▸ **Problem description**
Copy out the entries below exactly as they stand, but only from the line containing "highest number; it" through the line containing "(∀ (s : State) (y : Fin 8) (m".

▸ **Record extracts**
-- ==== Sys2Proof/Certificates/Slice0/Obligations.lean ====
section
/-! DEFINITION. The statements about the device that the provers settle. -/
open Sys2Proof Sys2Proof.Machine

/-! ### Interrupts (chapter 12) -/

/-- R324: a source that becomes pending is offered to the eligible yoke of lowest running priority, the first in the order LAST + 1,
LAST + 2, … among equals; with no eligible yoke it is parked.
Clauses that rest on a choice or reading of the model: log entry 13. -/
def Obligations.RaisedSourceGoesToLowestPriorityYoke : Prop :=
  ∀ (s : State) (n : Fin 512), srcLevel s.dev n = true → heldBy s.dev n = none → (s.dev.src n).st = .idle → srcPending s.dev n = true →
    Gives (.sourceAssert n) s (fun t =>
      ((∃ y < 8, (t.dev.src n).st = .offered y ∧ eligible s.dev n y = true ∧
          ∀ z < 8, eligible s.dev n z = true → offerPrio s.dev y < offerPrio s.dev z ∨
            (offerPrio s.dev y = offerPrio s.dev z ∧ (y + 7 - (s.dev.src n).last % 8) % 8 ≤ (z + 7 - (s.dev.src n).last % 8) % 8)) ∨
        ((t.dev.src n).st = .parked ∧ ∀ z < 8, eligible s.dev n z = false)) ∧
      (t.dev.src n).last = (s.dev.src n).last ∧ (∀ m, m ≠ n.val → t.dev.src m = s.dev.src m) ∧
      Leaves (fun d e => { d with srcs := e.srcs }) (fun _ => False) s t)

/-- R328: a read of CLAIM[y] by yoke y takes the source offered to y with the highest PRIO, and among equals the highest number; it
marks it claimed, pushes it with its PRIO, and sets its LAST to y. Nothing else is claimed, and no register changes. With none offered, a full
stack or another requester, the read returns 0 and changes nothing, but a full stack sets STACK_FULL. -/
def Obligations.ClaimTakesHighestOfferedSource : Prop :=
  (∀ (s : State) (y : Fin 8) (m : Nat), (s.dev.bwStack y).length < 8 → m ≠ 0 →
    (s.dev.src m).st = .offered y.val →
    Gives (.claim (.yoke y) y) s (fun t => ∃ n, n ≠ 0 ∧ (s.dev.src n).st = .offered y.val ∧
      (∀ k, k ≠ 0 → (s.dev.src k).st = .offered y.val →
        srcPrio s.dev k < srcPrio s.dev n ∨ (srcPrio s.dev k = srcPrio s.dev n ∧ k ≤ n)) ∧
      t.dev.resp = .ok (w32 n) ∧ (t.dev.src n).st = .claimed y.val ∧ (t.dev.src n).last = y.val ∧
      t.dev.bwStack y = (n, srcPrio s.dev n) :: s.dev.bwStack y ∧ (∀ z, z ≠ y.val → t.dev.bwStack z = s.dev.bwStack z) ∧
      (∀ k, k ≠ n → isClaimed t.dev k = isClaimed s.dev k) ∧
      Leaves (fun d e => { d with srcs := e.srcs, bwStacks := e.bwStacks, resp := e.resp }) (fun _ => False) s t)) ∧
  (∀ (s : State) (y : Fin 8), (s.dev.bwStack y).length < 8 →
    (∀ m, m ≠ 0 → (s.dev.src m).st ≠ .offered y.val) →
    Gives (.claim (.yoke y) y) s (fun t => t.dev.resp = .ok 0 ∧ OnlyRegs (fun _ => False) s t)) ∧
  (∀ (s : State) (y : Fin 8), 8 ≤ (s.dev.bwStack y).length →
    Gives (.claim (.yoke y) y) s (fun t => t.dev.resp = .ok 0 ∧ t.dev.bit Reg.BW_FLAGS 2 = true ∧ OnlyRegs (· = Reg.BW_FLAGS) s t)) ∧
  ∀ (s : State) (y : Fin 8) (q : Req), q ≠ .yoke y →
    Gives (.claim q y) s (fun t => t.dev.resp = .ok 0 ∧ OnlyRegs (fun _ => False) s t)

▸ **Result of this exercise**
/-- R328: a read of CLAIM[y] by yoke y takes the source offered to y with the highest PRIO, and among equals the highest number; it
marks it claimed, pushes it with its PRIO, and sets its LAST to y. Nothing else is claimed, and no register changes. With none offered, a full
stack or another requester, the read returns 0 and changes nothing, but a full stack sets STACK_FULL. -/
def Obligations.ClaimTakesHighestOfferedSource : Prop :=
  (∀ (s : State) (y : Fin 8) (m : Nat), (s.dev.bwStack y).length < 8 → m ≠ 0 →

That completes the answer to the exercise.